--- Supplied records Enclosed Below ---

-- ==== Sys2Proof/Machine/Camera.lean ====
section
/-! DEFINITION. The camera ports: CSI-2 packets, frames, triggers, ingress buffers, capture and the camera I²C controllers
(R374-R384). -/

namespace Sys2Proof.Machine

/-- Sources 0x50–0x54 of CAM0 and 0x55–0x59 of CAM1 (R477). -/
def camSource (cam k : Nat) : Nat := 0x50 + 5 * cam + k

/-- Bits of a sample of DATA_TYPE (R375, R408). -/
def State.rawDepth (s : State) (cam : Nat) : Nat :=
  match s.reg (Key.DATA_TYPE cam) with | 0x2B => 10 | 0x2C => 12 | _ => 14

/-- Do the camera ports run: RUN and CAM_ENABLE 1 (R378, R405)? -/
def State.camOn (s : State) (cam : Nat) : Bool := s.flag (Key.CAM_ENABLE cam) && s.reg Key.POWER_STATE == 0

/-- The exposure of a virtual channel, if one in use has it (R375). -/
def State.exposureOf (s : State) (cam vc : Nat) : Option Nat :=
  (List.range (s.reg (Key.EXPOSURES cam))).find? (fun e => bits (s.reg (Key.CAM_VC cam)) (2 * e + 1) (2 * e) == vc)

/-- The frame being received, if any: the last in the buffer, not ended. -/
def Cam.receiving (c : Cam) : Option CamFrame := c.frames.getLast?.filter (fun f => !f.ended)

/-- Changes the last frame of a camera. -/
def State.updFrame (s : State) (cam : Nat) (f : CamFrame → CamFrame) : State :=
  s.updCam cam (fun c => { c with frames := modAt f (c.frames.length - 1) c.frames })

/-- Slots that a frame holds: lines received and not yet freed, by the pipeline or, where `wait` says that bulk memory holds it back, by capture (R382,
R384). -/
def CamFrame.held (f : CamFrame) (wait : Bool) : Nat :=
  nsum (f.lines.map (fun l => ((l.zipIdx).filter (fun e => e.1.isSome && (decide (f.done < e.2 + 5) || (wait && f.capSlots != 0)))).length))

/-- Slots of a camera's ingress buffer in use (R382). -/
def State.slotsHeld (s : State) (cam : Nat) : Nat :=
  nsum ((s.cam cam).frames.map (fun f => f.held s.bmHolds)) + (s.cam cam).capHeld

/-! ## Capture (R384) -/

/-- Pixels of `b` bits packed as a bit stream into words (R384). -/
def packPixels (b : Nat) (l : List Nat) : List Nat :=
  streamWords (ceilDiv (b * l.length) 72) (l.foldr (fun x a => x % 2 ^ b + 2 ^ b * a) 0)

/-- Copies line `k` of exposure `e` of a frame into its capture slot (R384). -/
def State.capture (s : State) (f : CamFrame) (k e : Nat) (line : List Nat) : State :=
  let n := f.capSlots
  if n = 0 then s
  else
    let lw := ceilDiv (f.width * f.depth) 72
    let a := f.capBase + f.seq % n * (f.expo * f.height * lw) + (k * f.expo + e) * lw
    (s.writeBulks a ((packPixels f.depth line).map (BitVec.ofNat 72))).pmcBulk true 1 a lw

/-! ## Frames (R378–R380) -/

/-- The frame being received ends: missing lines are supplied, flags judged, FRAME_TIMEOUT's flag set when `late` (R379). -/
def State.endFrameOf (s : State) (cam : Nat) (late : Bool) : State :=
  match (s.cam cam).receiving with
  | none => s
  | some f =>
    let missing := f.lines.any (fun l => decide (l.length < f.height))
    let short := f.short || missing || late
    let pad := List.replicate f.width f.fill
    let s1 := s.forEach (List.range f.expo) (fun e s =>
      let n := (f.lines.getD e []).length
      s.forEach ((List.range (f.height - n)).map (n + ·)) (fun k s => s.capture f k e pad))
    let s2 := s1.updFrame cam (fun f => { f with ended := true, short := short, timeout := f.timeout || late })
    let s3 := if short then s2.inc (Key.FRAMES_SHORT cam) else s2
    let s4 := if f.long then s3.inc (Key.FRAMES_LONG cam) else s3
    let s5 := if short || f.long then s4.raise (camSource cam 1) cam else s4
    if f.dropped then s5.raise (camSource cam 2) cam else s5

/-- The trigger of a frame that starts now (R380, R403). -/
def State.trigOf (s : State) (cam : Nat) : Option Trig :=
  (s.cam cam).trig.filter (fun t => decide (s.ct ≤ t.ct + s.reg (Key.TRIG_WINDOW cam)))

/-- An assertion of CAMc_TRIG by compare unit `unit`, displacing one that no frame took (R380). It belongs to a frame that has started on this very
clock, and displaces the one which that frame took (R403). -/
def State.triggered (s : State) (cam unit ct pos : Nat) : State :=
  match (s.cam cam).frames.getLast?.filter (fun f => f.fsClk = s.clk ∧ f.fsCt = ct) with
  | some f =>
    let s1 := if f.trig.isSome then s.inc (Key.TRIG_ORPHAN cam) else s
    s1.updFrame cam (fun f => { f with trig := some ⟨unit, ct, pos⟩ })
  | none =>
    let s1 := if (s.cam cam).trig.isSome then s.inc (Key.TRIG_ORPHAN cam) else s
    s1.updCam cam (fun c => { c with trig := some ⟨unit, ct, pos⟩ })

/-- A frame begins, and latches the ingress settings (R378, R388). FILL_VALUE is a raw code of the sensor's bit depth (R379): DESIGN CHOICE (log 47):
its low bits to that depth are. -/
def State.beginFrame (s : State) (cam number : Nat) : State :=
  let n := s.reg (Key.EXPOSURES cam)
  let t := s.trigOf cam
  let f : CamFrame :=
    { seq := ((s.cam cam).begun + 1) % 2 ^ 32, csi := number, fsCt := s.ct, trig := t, width := s.reg (Key.CAM_WIDTH cam)
      height := s.reg (Key.CAM_HEIGHT cam), expo := n, depth := s.rawDepth cam, fill := s.reg (Key.FILL_VALUE cam) % 2 ^ s.rawDepth cam
      limit := s.reg (Key.FRAME_TIMEOUT cam)
      capBase := s.reg (Key.CAP_BASE cam), capSlots := s.reg (Key.CAP_SLOTS cam), fsClk := s.clk
      lines := List.replicate n [], rx := List.replicate n 0 }
  (s.updCam cam (fun c => { c with
    frames := c.frames ++ [f], begun := c.begun + 1, trig := if t.isSome then none else c.trig, quietFrom := s.ct })).cause
      (camSource cam 3) cam false cam

/-! ## Lines (R375, R378, R379, R382, R383) -/

/-- A line of exposure `e` of the frame being received is stored, or is dropped where the clock ends without a free slot for it (R378–R384). -/
def State.storeLine (s : State) (cam e : Nat) (f : CamFrame) (pixels : List Nat) (crcOk : Bool) : State :=
  let k := (f.lines.getD e []).length
  let s1 := s.updFrame cam (fun f => { f with rx := modAt (· + 1) e f.rx })
  if f.height ≤ k then s1.updFrame cam (fun f => { f with long := true })
  else if 64 ≤ s.slotsHeld cam then
    ((s1.updFrame cam (fun f => { f with
      lines := modAt (fun l => l ++ [none]) e f.lines, dropped := true, lost := f.lost + 1 })).inc (Key.LINES_DROPPED cam)).capture
      f k e (List.replicate f.width f.fill)
  else
    let cut := (pixels.take f.width).map (· % 2 ^ f.depth)
    let line := cut ++ List.replicate (f.width - cut.length) f.fill
    let s2 := s1.updFrame cam (fun f => { f with
      lines := modAt (fun l => l ++ [some line]) e f.lines
      short := f.short || decide (pixels.length < f.width), long := f.long || decide (f.width < pixels.length)
      crc := f.crc || !crcOk })
    (s2.setReg (Key.BUF_PEAK cam) (max (s2.reg (Key.BUF_PEAK cam)) (s2.slotsHeld cam))).capture f k e line

/-- The lines that found no free slot on this clock are judged: one that was freed meanwhile takes the first of them (R383, R403). -/
def State.lateLines (cam : Nat) (s : State) : State :=
  (s.cam cam).late.foldl (fun s x => match (s.cam cam).receiving with
    | some f => s.storeLine cam x.1 f x.2.1 x.2.2
    | none => s) (s.updCam cam (fun c => { c with late := [] }))

/-- A line of exposure `e` arrives in the frame being received; one without a free slot waits for the end of the clock (R383, R403). -/
def State.takeLine (s : State) (cam e : Nat) (f : CamFrame) (pixels : List Nat) (crcOk : Bool) : State :=
  if (f.lines.getD e []).length < f.height ∧ (64 ≤ s.slotsHeld cam ∨ !(s.cam cam).late.isEmpty) ∧ ¬ s.pending.isEmpty then
    s.updCam cam (fun c => { c with late := c.late ++ [(e, pixels, crcOk)] })
  else s.storeLine cam e f pixels crcOk

/-- The frame being received ends, with its lines of this clock (R379). -/
def State.endFrame (s : State) (cam : Nat) (late : Bool) : State := (s.lateLines cam).endFrameOf cam late

/-! ## Frame Start and Frame End (R378–R380) -/

/-- A CSI Frame Start (R375, R378, R403). -/
def execFrameStart (cam : Fin 2) (vc : BitVec 2) (number : BitVec 16) (s : State) : Res :=
  whenClocked s <| .next (if s.reg Key.POWER_STATE ≠ 0 then s
    else match s.exposureOf cam vc.toNat with
      | none => s.inc (Key.VC_DISCARDED cam)
      | some 0 =>
        if s.camOn cam then (s.endFrame cam true).beginFrame cam number.toNat
        else if (s.cam cam).offAt = some s.clk then s.inc (Key.OUT_OF_FRAME cam)
        else s
      | some _ => s)

/-- A CSI Frame End: the frame ends when every exposure's has arrived (R378). -/
def execFrameEnd (cam : Fin 2) (vc : BitVec 2) (s : State) : Res :=
  whenClocked s <| .next (if s.reg Key.POWER_STATE ≠ 0 then s
    else match s.exposureOf cam vc.toNat with
      | none => s.inc (Key.VC_DISCARDED cam)
      | some e =>
        match (s.cam cam).receiving with
        | none => s
        | some f =>
          let ends := if f.ends.contains e then f.ends else e :: f.ends
          let s1 := s.updFrame cam (fun f => { f with ends := ends })
          if ends.length = f.expo then s1.endFrame cam false else s1)

/-- Is a frame of a camera not ended FRAME_TIMEOUT, as latched at its start, after FS_CT (R379, R388)? -/
def State.frameLate (s : State) (cam : Nat) : Bool :=
  (s.cam cam).receiving.any (fun f => decide (f.fsCt + f.limit ≤ s.ct))

/-- The end of a clock at a camera: lines without a slot, then a frame that is late, so that a Frame End of the clock wins (R379, R383, R403). -/
def State.camEnd (cam : Nat) (s : State) : State :=
  let s1 := s.lateLines cam
  if s1.frameLate cam then s1.endFrame cam true else s1

/-- A frame not ended FRAME_TIMEOUT after FS_CT: it is judged when the clock ends, here when no other command waits (R379, R403). -/
def execFrameTimeout (cam : Fin 2) (s : State) : Res :=
  whenClocked s <| .next (if s.pending.isEmpty then s.camEnd cam else s)

/-- Has a camera been silent for CAM_SILENT (R381)? -/
def State.camQuiet (s : State) (cam : Nat) : Bool :=
  s.camOn cam && s.reg (Key.CAM_SILENT cam) != 0 && decide ((s.cam cam).quietFrom + s.reg (Key.CAM_SILENT cam) ≤ s.ct)

/-- No Frame Start for CAM_SILENT (R381). -/
def execCamSilent (cam : Fin 2) (s : State) : Res :=
  whenClocked s <| .next (if s.camQuiet cam then s.cause (camSource cam 3) cam true cam else s)

/-! ## Other packets (R375) -/

/-- Any other CSI-2 packet (R375). -/
def execCsiPacket (cam : Fin 2) (p : CsiPacket) (s : State) : Res :=
  let t := p.dataType.toNat
  whenClocked s <| .next (if s.reg Key.POWER_STATE ≠ 0 then s
    else
      let s0 := if p.ecc = .corrected then s.inc (Key.HDR_ECC_CORRECTED cam) else s
      if p.ecc = .bad then (s.inc (Key.HDR_ECC_ERRORS cam)).raise (camSource cam 0) cam
      else match s.exposureOf cam p.vc.toNat with
        | none => s0.inc (Key.VC_DISCARDED cam)
        | some e =>
          if t ≤ 0x0F ∨ t = 0x12 then s0
          else if t ≠ s.reg (Key.DATA_TYPE cam) then s0.inc (Key.TYPE_DISCARDED cam)
          else
            match (s.cam cam).receiving with
            | none => s0.inc (Key.OUT_OF_FRAME cam)
            | some f =>
              let s1 := s0.takeLine cam e f p.pixels p.crcOk
              if p.crcOk then s1 else (s1.inc (Key.PAYLOAD_CRC cam)).raise (camSource cam 0) cam)

/-- A frame that has started on the clock on which CAM_ENABLE is cleared does not begin: its packet is out of frame, and its trigger is free
again (R403). -/
def State.unbegin (s : State) (cam : Nat) : State :=
  match (s.cam cam).receiving.filter (fun f => f.fsClk = s.clk) with
  | none => s
  | some f => (s.updCam cam (fun c => { c with
      frames := c.frames.dropLast, begun := c.begun - 1, trig := f.trig.or c.trig, late := [] })).inc (Key.OUT_OF_FRAME cam)

/-- CAM_ENABLE written (R376, R378, R381, R403). -/
def State.camEnableWrite (s : State) (cam old : Nat) : State :=
  let new := s.reg (Key.CAM_ENABLE cam)
  if new = old then s
  else if new = 1 then s.updCam cam (fun c => { c with quietFrom := s.ct, offAt := none })
  else (((s.unbegin cam).endFrame cam true).updCam cam (fun c => { c with offAt := some s.clk })).cause (camSource cam 3) cam false cam

/-- CAM_SILENT written: silence is judged no longer while it is 0 (R381). -/
def State.camSilentWrite (s : State) (cam : Nat) : State :=
  if s.reg (Key.CAM_SILENT cam) = 0 then s.cause (camSource cam 3) cam false cam else s

/-- CAM_STATE (R408). -/
def State.camState (s : State) (cam : Nat) : Nat :=
  if (s.cam cam).receiving.isSome then 2 else if s.camOn cam then 1 else 0

/-- Leaving RUN ends every frame in progress (R405). -/
def State.camsStop (s : State) : State := s.forEach [0, 1] (fun cam s => s.endFrame cam true)

/-! ## I²C (R377) -/

/-- A write of I2C_CMD starts a transaction (R377). -/
def State.i2cStart (s : State) (cam : Nat) : State :=
  (s.setReg (Key.I2C_STATUS cam) 1).emit (.i2c cam (s.reg (Key.I2C_SPEED cam)) (s.reg (Key.I2C_CMD cam)))

/-- The level of CAMc_RST_N, low while CAM_RESET is 1 (R377). -/
def State.camRstN (s : State) (cam : Nat) : Bool := !s.flag (Key.CAM_RESET cam)

/-- Is I2C_CMD `v` in range (R377)? -/
def i2cRange (v : Nat) : Bool :=
  (bits v 63 62 == 1 || bits v 63 62 == 2) && decide (bits v 54 53 ≤ 2) && decide (1 ≤ bits v 52 50) && decide (bits v 52 50 ≤ 4)

/-- A transaction ends with DONE or NACK; a read leaves its bytes in I2C_DATA (R377). -/
def execI2cDone (cam : Fin 2) (nack : Bool) (data : BitVec 32) (s : State) : Res :=
  whenClocked s <| .next (if s.reg (Key.I2C_STATUS cam) ≠ 1 ∨ s.reg Key.POWER_STATE ≠ 0 then s
    else if nack then (s.setReg (Key.I2C_STATUS cam) 3).raise (camSource cam 4) cam
    else
      let c := s.reg (Key.I2C_CMD cam)
      let s1 := s.setReg (Key.I2C_STATUS cam) 2
      if bits c 63 62 = 2 then s1.setReg (Key.I2C_DATA cam) (data.toNat % 2 ^ (8 * bits c 52 50)) else s1)

/-- SCL held low for more than 25 ms (R377). -/
def execI2cTimeout (cam : Fin 2) (s : State) : Res :=
  whenClocked s <| .next (if s.reg (Key.I2C_STATUS cam) ≠ 1 ∨ s.reg Key.POWER_STATE ≠ 0 then s
    else (s.setReg (Key.I2C_STATUS cam) 4).raise (camSource cam 4) cam)

end Sys2Proof.Machine
end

--- End of Enclosed Supplied records ---

__Instructions to follow__: List all lines from the entries that include the word "Option".

__Answer box__:
def State.exposureOf (s : State) (cam vc : Nat) : Option Nat :=
def Cam.receiving (c : Cam) : Option CamFrame := c.frames.getLast?.filter (fun f => !f.ended)
def State.trigOf (s : State) (cam : Nat) : Option Trig :=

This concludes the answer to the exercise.